(Required work) Provide again, from the entries below, every line from the one containing "(s.setSlpLevel b).slpctl = withSlpLevel" through the one containing "theorem State.setSlpLevel_portOut (s", exactly as written, and no other line.
——
/-! ### `State.setLevel` -/

@[simp] theorem State.setLevel_baud (s : State) (l : Level) :
    (s.setLevel l).baud = s.baud := rfl
@[simp] theorem State.setLevel_ident (s : State) (l : Level) :
    (s.setLevel l).ident = s.ident := rfl
@[simp] theorem State.setLevel_slpctl (s : State) (l : Level) :
    (s.setLevel l).slpctl = s.slpctl := rfl
@[simp] theorem State.setLevel_timeout (s : State) (l : Level) :
    (s.setLevel l).timeout = s.timeout := rfl
@[simp] theorem State.setLevel_status (s : State) (l : Level) :
    (s.setLevel l).status = s.status := rfl
@[simp] theorem State.setLevel_res (s : State) (l : Level) :
    (s.setLevel l).res = s.res := rfl
@[simp] theorem State.setLevel_count (s : State) (l : Level) :
    (s.setLevel l).count = s.count := rfl
@[simp] theorem State.setLevel_vcount (s : State) (l : Level) :
    (s.setLevel l).vcount = s.vcount := rfl
@[simp] theorem State.setLevel_buf (s : State) (l : Level) :
    (s.setLevel l).buf = s.buf := rfl
@[simp] theorem State.setLevel_waiting (s : State) (l : Level) :
    (s.setLevel l).waiting = s.waiting := rfl
@[simp] theorem State.setLevel_trace (s : State) (l : Level) :
    (s.setLevel l).trace = s.trace := rfl
@[simp] theorem State.setLevel_wire (s : State) (l : Level) :
    (s.setLevel l).wire = s.wire := rfl
@[simp] theorem State.setLevel_chan (s : State) (l : Level) :
    (s.setLevel l).chan = s.chan := rfl
@[simp] theorem State.setLevel_line (s : State) (l : Level) :
    (s.setLevel l).line = { s.line with level := some l } := rfl
@[simp] theorem State.setLevel_now (s : State) (l : Level) :
    (s.setLevel l).now = s.now := rfl
@[simp] theorem State.setLevel_params (s : State) (l : Level) :
    (s.setLevel l).params = s.params := rfl
@[simp] theorem State.setLevel_agenda (s : State) (l : Level) :
    (s.setLevel l).agenda = s.agenda := rfl
@[simp] theorem State.setLevel_during (s : State) (l : Level) :
    (s.setLevel l).during = s.during := rfl
@[simp] theorem State.setLevel_portOut (s : State) (l : Level) :
    (s.setLevel l).portOut = s.portOut := rfl

/-! ### `State.setSlpLevel` -/

@[simp] theorem State.setSlpLevel_baud (s : State) (b : Bool) :
    (s.setSlpLevel b).baud = s.baud := rfl
@[simp] theorem State.setSlpLevel_ident (s : State) (b : Bool) :
    (s.setSlpLevel b).ident = s.ident := rfl
@[simp] theorem State.setSlpLevel_slpctl (s : State) (b : Bool) :
    (s.setSlpLevel b).slpctl = withSlpLevel s.slpctl b := rfl
@[simp] theorem State.setSlpLevel_timeout (s : State) (b : Bool) :
    (s.setSlpLevel b).timeout = s.timeout := rfl
@[simp] theorem State.setSlpLevel_status (s : State) (b : Bool) :
    (s.setSlpLevel b).status = s.status := rfl
@[simp] theorem State.setSlpLevel_res (s : State) (b : Bool) :
    (s.setSlpLevel b).res = s.res := rfl
@[simp] theorem State.setSlpLevel_count (s : State) (b : Bool) :
    (s.setSlpLevel b).count = s.count := rfl
@[simp] theorem State.setSlpLevel_vcount (s : State) (b : Bool) :
    (s.setSlpLevel b).vcount = s.vcount := rfl
@[simp] theorem State.setSlpLevel_buf (s : State) (b : Bool) :
    (s.setSlpLevel b).buf = s.buf := rfl
@[simp] theorem State.setSlpLevel_waiting (s : State) (b : Bool) :
    (s.setSlpLevel b).waiting = s.waiting := rfl
@[simp] theorem State.setSlpLevel_trace (s : State) (b : Bool) :
    (s.setSlpLevel b).trace = s.trace := rfl
@[simp] theorem State.setSlpLevel_wire (s : State) (b : Bool) :
    (s.setSlpLevel b).wire = s.wire := rfl
@[simp] theorem State.setSlpLevel_chan (s : State) (b : Bool) :
    (s.setSlpLevel b).chan = s.chan := rfl
@[simp] theorem State.setSlpLevel_line (s : State) (b : Bool) :
    (s.setSlpLevel b).line = s.line := rfl
@[simp] theorem State.setSlpLevel_now (s : State) (b : Bool) :
    (s.setSlpLevel b).now = s.now := rfl
@[simp] theorem State.setSlpLevel_params (s : State) (b : Bool) :
    (s.setSlpLevel b).params = s.params := rfl
@[simp] theorem State.setSlpLevel_agenda (s : State) (b : Bool) :
    (s.setSlpLevel b).agenda = s.agenda := rfl
@[simp] theorem State.setSlpLevel_during (s : State) (b : Bool) :
    (s.setSlpLevel b).during = s.during := rfl
@[simp] theorem State.setSlpLevel_portOut (s : State) (b : Bool) :
    (s.setSlpLevel b).portOut = s.portOut := rfl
——
(The answer)
    (s.setSlpLevel b).slpctl = withSlpLevel s.slpctl b := rfl
@[simp] theorem State.setSlpLevel_timeout (s : State) (b : Bool) :
    (s.setSlpLevel b).timeout = s.timeout := rfl
@[simp] theorem State.setSlpLevel_status (s : State) (b : Bool) :
    (s.setSlpLevel b).status = s.status := rfl
@[simp] theorem State.setSlpLevel_res (s : State) (b : Bool) :
    (s.setSlpLevel b).res = s.res := rfl
@[simp] theorem State.setSlpLevel_count (s : State) (b : Bool) :
    (s.setSlpLevel b).count = s.count := rfl
@[simp] theorem State.setSlpLevel_vcount (s : State) (b : Bool) :
    (s.setSlpLevel b).vcount = s.vcount := rfl
@[simp] theorem State.setSlpLevel_buf (s : State) (b : Bool) :
    (s.setSlpLevel b).buf = s.buf := rfl
@[simp] theorem State.setSlpLevel_waiting (s : State) (b : Bool) :
    (s.setSlpLevel b).waiting = s.waiting := rfl
@[simp] theorem State.setSlpLevel_trace (s : State) (b : Bool) :
    (s.setSlpLevel b).trace = s.trace := rfl
@[simp] theorem State.setSlpLevel_wire (s : State) (b : Bool) :
    (s.setSlpLevel b).wire = s.wire := rfl
@[simp] theorem State.setSlpLevel_chan (s : State) (b : Bool) :
    (s.setSlpLevel b).chan = s.chan := rfl
@[simp] theorem State.setSlpLevel_line (s : State) (b : Bool) :
    (s.setSlpLevel b).line = s.line := rfl
@[simp] theorem State.setSlpLevel_now (s : State) (b : Bool) :
    (s.setSlpLevel b).now = s.now := rfl
@[simp] theorem State.setSlpLevel_params (s : State) (b : Bool) :
    (s.setSlpLevel b).params = s.params := rfl
@[simp] theorem State.setSlpLevel_agenda (s : State) (b : Bool) :
    (s.setSlpLevel b).agenda = s.agenda := rfl
@[simp] theorem State.setSlpLevel_during (s : State) (b : Bool) :
    (s.setSlpLevel b).during = s.during := rfl
@[simp] theorem State.setSlpLevel_portOut (s : State) (b : Bool) :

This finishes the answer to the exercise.